FIGURE 5. — **WT1 does not stabilize HIF-1.** A, chromatin was immunoprecipitated from MHH-ES cells grown under normoxia or hypoxia (1% O₂) as well as from SK-ES-1 cells transfected with an empty expression vector (pCB6; labeled “*Control*”) or a pCB6 expression vector containing cDNA for the indicated WT1 isoform using antibody against HIF-1α or a control IgG. DNA was recovered from the immunoprecipitated chromatin and analyzed by quantitative PCR using primers surrounding the HRE in the VEGF promoter. The graph shows the relative enrichment of HRE in the HIF-1α immunoprecipitates compared with IgG control. *Error bars* represent S.E. of experiments done in triplicate. Experiments were repeated a minimum of three times. B, RNA was isolated from the same SK-ES-1 cells used for the experiment in A and reverse transcribed. RT-PCR was performed using primers that amplify WT1 (*top*) and the ribosomal RNA 36B4 (*bottom*). This experiment was repeated three times.

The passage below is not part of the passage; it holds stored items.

/-! ## Commands as a whole -/

/-- R155: the result of a command, illegal or not, is a function of its snapshot, with the key store in it, and, for
SEAL, of the RNG port's answer. -/
def Obligations.CommandResultsAreDetermined : Prop :=
  ∀ (s t s' t' : State) (snap : Snapshot), s.phase = .run snap → t.phase = .run snap →
    s.cfg.bufBytes = t.cfg.bufBytes → (decode snap.cmd = .ok .sealData → s.rng.answer = t.rng.answer) →
    runCommand snap s = .next s' → runCommand snap t = .next t' →
    s'.phase = t'.phase ∧ s'.rng = t'.rng ∧
    (s'.phase = .idle →
      s'.statusErr = t'.statusErr ∧ s'.obuf = t'.obuf ∧ s'.outLen = t'.outLen ∧
      s'.statusRngCount = t'.statusRngCount ∧ s'.statusRngCond = t'.statusRngCond) ∧
    ((decode snap.cmd = .ok .keyLoad ∨ decode snap.cmd = .ok .keyClear) → s'.keys = t'.keys) ∧
    (¬ (decode snap.cmd = .ok .keyLoad ∨ decode snap.cmd = .ok .keyClear) →
      s'.keys = s.keys ∧ t'.keys = t.keys)

/-- R152, R154: the last cycle of a running command either asks the RNG port, which only a SEAL past its checks does,
or is one whole completion: idle, DONE set, OUT_LEN the length of the output, no output with an error, the RNG fields
0 but for SEAL's, the datapath cleared and the RNG port quiet. R470 gives only the sum of LAT_SEAL and the port's
response time: that a SEAL asks in the last counted cycle of its latency is the model's deduction (log entry 6), and
the count of cycles is the model's own (log entry 5). -/
def Obligations.RunningCommandAsksOrCompletes : Prop :=
  ∀ (s : State) (snap : Snapshot), s.phase = .run snap → s.cyclesLeft ≤ 1 → s.inputs = [] →
    ∃ t, step s = .next t ∧ s.commandFrame t ∧
      ((snap.asksRng s.cfg ∧ s.rng.answer = none ∧
          t = { s with phase := .rngWait snap, rng := ⟨true, none⟩ }) ∨
        (t.phase = .idle ∧ t.evDone = true ∧ t.outLen = BitVec.ofNat 16 t.obuf.length ∧
          (t.statusErr ≠ .ok → t.obuf = []) ∧
          (t.statusErr ≠ .randomSourceExhausted → t.statusRngCond = 0) ∧
          (decode snap.cmd ≠ .ok .sealData → t.statusRngCount = 0) ∧
          t.dp = Datapath.zero ∧ t.rng = RngPort.quiet))

/-- R100, R410: while a command runs and does not complete, no step changes OBUF, OUT_LEN, ERR, the RNG fields, the
key store, KSTAGE or KEY_LEN, whatever the host does, and none sets DONE. That the datapath registers stay as well is
the model's choice (log entry 7): the hardware's hold partial results meanwhile, which nothing can observe. -/
def Obligations.NoEffectBeforeCompletion : Prop :=
  ∀ s t : State, step s = .next t → s.phase ≠ .idle → t.phase ≠ .idle →
    t.obuf = s.obuf ∧ t.outLen = s.outLen ∧ t.statusErr = s.statusErr ∧
    t.statusRngCond = s.statusRngCond ∧ t.statusRngCount = s.statusRngCount ∧
    t.statusLastOp = s.statusLastOp ∧ t.keys = s.keys ∧ t.kstage = s.kstage ∧ t.keyLen = s.keyLen ∧
    t.inLen = s.inLen ∧ t.ibuf = s.ibuf ∧ t.ctrlStrict = s.ctrlStrict ∧ t.ctrlIrqEn = s.ctrlIrqEn ∧
    t.dp = s.dp ∧ (t.evDone = true → s.evDone = true)

/-- R47, R154: the phase leaves Idle only by a CMD write with all strobes, and returns to Idle only by a reset or by a
completion, which sets DONE and starts from Run: a SEAL that waits for the RNG port goes to Idle only by a reset. -/
def Obligations.PhaseChangesOnlyByCommands : Prop :=
  ∀ (s t : State), step s = .next t →
    (s.phase = .idle → t.phase ≠ .idle →
      ∃ w rest, s.inputs = .busWrite 0x0008 w 0b1111 :: rest) ∧
    (s.phase ≠ .idle → t.phase = .idle →
      (∃ rest, s.inputs = .reset :: rest) ∨ ((∃ snap, s.phase = .run snap) ∧ t.evDone = true))

/-- R472: the block never writes IBUF and never changes CTRL or IN_LEN; only the host's writes to them, while idle,
and a reset do. -/
def Obligations.BlockNeverChangesItsInputs : Prop :=
  ∀ (s t : State), step s = .next t →
    (∀ addr w strb rest, s.inputs ≠ .busWrite addr w strb :: rest) →
    (∀ rest, s.inputs ≠ .reset :: rest) →
    t.ctrlStrict = s.ctrlStrict ∧ t.ctrlIrqEn = s.ctrlIrqEn ∧ t.inLen = s.inLen ∧
      t.ibuf = s.ibuf ∧ ∀ j, ibufByte t j = ibufByte s j

/-- R99: while busy, STATUS reads BUSY = 1 and ERR = 0, OUT_LEN and every OBUF word read 0, and CTRL, KEY_LEN and
IN_LEN and IBUF read the values they hold. -/
def Obligations.BusyReads : Prop :=
  ∀ s : State, s.Inv → s.phase ≠ .idle →
    (busRead s 0x000C).1.getLsbD 0 = true ∧ (busRead s 0x000C).1.extractLsb' 4 4 = 0 ∧
    busRead s 0x001C = (0, .okay) ∧
    (∀ k, 4 * k < s.cfg.bufBytes → busRead s (BitVec.ofNat 16 (0xC000 + 4 * k)) = (0, .okay)) ∧
    busRead s 0x0004 = (ctrlWord s, .okay) ∧
    (busRead s 0x0014).1.toNat = s.keyLen.toNat ∧ (busRead s 0x0018).1.toNat = s.inLen.toNat ∧
    (∀ k i, 4 * k < s.cfg.bufBytes → i < 4 →
      (busRead s (BitVec.ofNat 16 (0x8000 + 4 * k))).1.extractLsb' (8 * i) 8 = ibufByte s (4 * k + i))

/-- R154, R470: a running command, illegal or not, with `k + 1` cycles left and nothing coming from outside is still
running after each of the first `k` cycles, and takes its own step in the next one. The count of cycles is the
model's own (log entry 5). -/
def Obligations.CommandRunsAfterItsLatency : Prop :=
  ∀ (s : State) (snap : Snapshot) (k : Nat),
    s.phase = .run snap → s.inputs = [] → s.cyclesLeft = k + 1 →
    (∀ j, j ≤ k → ∃ t, core.run j s = .next t ∧ t.phase = .run snap ∧ t.evDone = s.evDone) ∧
    (∀ i, decode snap.cmd = .ok i → core.run (k + 1) s = exec i { s with cyclesLeft := 1 }) ∧
    (∀ e, decode snap.cmd = .error e → core.run (k + 1) s = execIllegal { s with cyclesLeft := 1 })

/-- R470, R471: an accepted command has its latency before it, at least 1; the latency depends only on the command
word, KEY_VALID, IN_LEN and whether KEY_LEN is 64, never on a key, a plaintext or a record; an OPEN past its length
checks and a SEAL that asks the RNG have one that depends on IN_LEN alone, an illegal word one that depends on its OP
alone. -/
def Obligations.LatencyDependsOnNothingSecret : Prop :=
  (∀ (s : State) (w : Word), ∃ snap, (accept w s).phase = .run snap ∧
    (accept w s).cyclesLeft = commandLatency s.cfg snap ∧ 1 ≤ (accept w s).cyclesLeft) ∧
  (∀ (cfg : Config) (p q : Snapshot), p.word = q.word → p.keys.valid = q.keys.valid → p.inLen = q.inLen →
    (p.keyLen = 64 ↔ q.keyLen = 64) → commandLatency cfg p = commandLatency cfg q) ∧
  (∀ (cfg : Config) (p q : Snapshot), decode p.cmd = .ok .openRecord → decode q.cmd = .ok .openRecord →
    p.keys.valid = true → q.keys.valid = true → p.inLen = q.inLen → 48 ≤ p.inLen.toNat →
    p.inLen.toNat ≤ cfg.bufBytes → commandLatency cfg p = commandLatency cfg q) ∧
  (∀ (cfg : Config) (p q : Snapshot), decode p.cmd = .ok .sealData → decode q.cmd = .ok .sealData →
    p.keys.valid = true → q.keys.valid = true → p.inLen = q.inLen →
    p.inLen.toNat + 49 ≤ cfg.bufBytes → commandLatency cfg p = commandLatency cfg q) ∧
  (∀ (cfg : Config) (p q : Snapshot), (∃ e, decode p.cmd = .error e) → (∃ e, decode q.cmd = .error e) →
    p.word.op = q.word.op → commandLatency cfg p = commandLatency cfg q)

/-! ## Reset and the invariant -/

/-- R450: the reset input puts every piece of state to its reset value, in any phase and at any time, IBUF to free
bytes, and an RNG answer that comes right after it is discarded. -/
def Obligations.ResetPutsEveryFieldToItsValue : Prop :=
  ∀ (s : State) (rest : List Input), s.inputs = .reset :: rest →
    ∃ t, step s = .next t ∧ t.ctrlStrict = true ∧ t.ctrlIrqEn = false ∧ t.phase = .idle ∧
      t.busy = false ∧ t.keys.valid = false ∧ t.keys.encKey.toList = List.replicate 32 0 ∧
      t.keys.macKey.toList = List.replicate 32 0 ∧ t.statusErr = .ok ∧ t.statusRngCond = 0 ∧
      t.statusRngCount = 0 ∧ t.statusLastOp = 0 ∧ t.evDone = false ∧ t.evCmdDropped = false ∧
      t.evWrIgnored = false ∧ t.keyLen = 0 ∧ t.inLen = 0 ∧ t.outLen = 0 ∧ t.obuf = [] ∧
      t.kstage.toList = List.replicate 64 0 ∧ t.dp = Datapath.zero ∧ t.rng.pending = false ∧
      t.irq = false ∧ busRead t 0x0000 = (0x45544D31, .okay) ∧
      busRead t 0x0020 = (BitVec.ofNat 32 s.cfg.bufBytes, .okay) ∧ t.inputs = rest ∧
      (∀ j, ibufByte t j = Config.ibufReset (s.resets + 1) j) ∧
      (∀ a rest', rest = .rngAnswer a :: rest' → step t = .next { t with inputs := rest' })

/-- The reset state meets the invariant of the block. -/
def Obligations.ResetMeetsTheInvariant : Prop := State.reset.Inv

/-- R46, R48, R49, R99, R402: every step keeps the invariant of the block: legal parameters, IBUF in its canonical
form, output within OBUF and none after an error, no key without key_valid, the snapshot of a running command equal
to the live values, a request pending exactly in RngWait. -/
def Obligations.EveryStepKeepsTheInvariant : Prop :=
  ∀ s t : State, s.Inv → step s = .next t → t.Inv

/-! ## The cryptographic units -/

/-- R202 to R205: the product of a nonzero byte and its inverse is 1, the S-box is the affine map of the inverse, and
the inverse S-box undoes it. -/
def Obligations.SboxIsTheAffineInverse : Prop :=
  ∀ a : Byte, invSbox (sbox a) = a ∧ sbox (invSbox a) = a ∧
    ∃ b, ((a ≠ 0 ∧ gfMul a b = 1) ∨ (a = 0 ∧ b = 0)) ∧ sbox a = sboxAffine b

/-- R202, R209, R210: the products by constants are the field's products, and InvMixColumns undoes MixColumns. -/
def Obligations.MixColumnsInverse : Prop :=
  (∀ a : Byte, xtime a = gfMul a 0x02 ∧ mul03 a = gfMul a 0x03 ∧ mul09 a = gfMul a 0x09 ∧
    mul0b a = gfMul a 0x0b ∧ mul0d a = gfMul a 0x0d ∧ mul0e a = gfMul a 0x0e) ∧
  (∀ b : Block, invMixColumns (mixColumns b) = b ∧ mixColumns (invMixColumns b) = b)

/-- R207: ShiftRows and InvShiftRows move the bytes of a block, in block-byte terms. -/
def Obligations.RowShiftsMoveBytes : Prop :=
  ∀ b : Bytes, b.length = 16 → ∀ r c, r < 4 → c < 4 →
    (shiftRows (Block.load b)).unload.getD (r + 4 * c) 0 = b.getD (r + 4 * ((c + r) % 4)) 0 ∧
    (invShiftRows (Block.load b)).unload.getD (r + 4 * c) 0 = b.getD (r + 4 * ((c + 4 - r) % 4)) 0

/-- R208: key expansion gives 60 words that start with the key's and follow the recurrence, and round key `r` is the
words `4r` to `4r + 3`. -/
def Obligations.KeyScheduleFollowsItsRecurrence : Prop :=
  (∀ k : Bytes, k.length = 32 →
    let w := keyExpansion k
    let at_ (i : Nat) : Col := w.getD i ⟨0, 0, 0, 0⟩
    w.length = 60 ∧ (∀ i, i < 8 → (at_ i).bytes = (k.drop (4 * i)).take 4) ∧
    (∀ i, 8 ≤ i → i < 60 →
      at_ i = (at_ (i - 8)).xor
        (if i % 8 = 0 then (subWord (rotWord (at_ (i - 1)))).xor (rcon (i / 8))
         else if i % 8 = 4 then subWord (at_ (i - 1))
         else at_ (i - 1))) ∧
    (∀ r, r < 15 → (roundKey w r).unload =
      (at_ (4 * r)).bytes ++ (at_ (4 * r + 1)).bytes ++ (at_ (4 * r + 2)).bytes ++ (at_ (4 * r + 3)).bytes)) ∧
  (∀ a b c d : Byte, rotWord ⟨a, b, c, d⟩ = ⟨b, c, d, a⟩ ∧ subWord ⟨a, b, c, d⟩ = ⟨sbox a, sbox b, sbox c, sbox d⟩) ∧
  [rcon 1, rcon 2, rcon 3, rcon 4, rcon 5, rcon 6, rcon 7].map Col.bytes =
    [[0x01, 0, 0, 0], [0x02, 0, 0, 0], [0x04, 0, 0, 0], [0x08, 0, 0, 0], [0x10, 0, 0, 0], [0x20, 0, 0, 0],
      [0x40, 0, 0, 0]]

VEGF Up-regulated by WT1 Is Biologically Active

We next sought to determine whether the up-regulation of VEGF mRNA by WT1 leads to a corresponding increase in bioactive VEGF protein. To accomplish this, we investigated the angiogenic activity of Ewing sarcoma cell lines that express varying amounts of both WT1 and VEGF. We used tube formation by HUVECs as an in vitro measure of angiogenic activity. Briefly, after the cells were cultured, samples were coded by a laboratory member uninvolved with the experiments, and after 18 h, tube formation was quantified using the following angiogenesis index: 0 points for high powered field (hpf) with individual, well separated cells; 1 point for hpf with cells that appear to be aligning; 2 points for hpf with tubes but no evidence of sprouting; 3 points for hpf with evidence of sprouting; 4 points for hpf with closed polygons; and 5 points for hpf with a complete meshwork. A minimum of five high powered fields per well were evaluated. Because of the subjective nature of this assay, experiments were performed in a blinded fashion: the observer quantifying tube formation was blinded to the conditions in each culture. Co-culture of HUVECs with TC71 or MHH-ES cells, both of which express significant amounts of WT1 and VEGF, led to statistically significantly increased tube formation compared with HUVECs cultured with SK-ES-1 cells, which do not express WT1 and express only low levels of VEGF (p ≤ 0.001 for each cell line; Fig. 6A). Thus, in these cell lines, in vitro tube-forming activity parallels VEGF mRNA production.

FIGURE 6. — **WT1 up-regulates angiogenic activity *in vitro*.** A, HUVECs were co-cultured with the indicated Ewing sarcoma cell line, and the angiogenesis index was determined after 18 h. A minimum of five high powered fields were quantified, and the average ± S.E. are shown. Both WT1-expressing cell lines showed a statistically significant increase in angiogenic activity (p < 0.0001 for MHH-ES and p = 0.001 for TC71) compared with the WT1-null SK-ES-1 cell line. B, HUVECs were co-cultured with SK-ES-1 cells that had been transiently transfected with either the empty pCB6 expression vector or pCB6 containing the cDNA for either WT1 (+Ex5/+KTS) or WT1 (−Ex5/−KTS). Cells were cultured with or without 0.5 μm anti-VEGF antibody, and after 48 h, the angiogenesis index was determined. A minimum of five high powered fields were quantified, and the average ± S.E. are shown. MHH-ES cells were included as a positive control. The p values for key differences are shown. Throughout this figure, *error bars* represent S.E. of experiments done in triplicate. Experiments were repeated a minimum of three times.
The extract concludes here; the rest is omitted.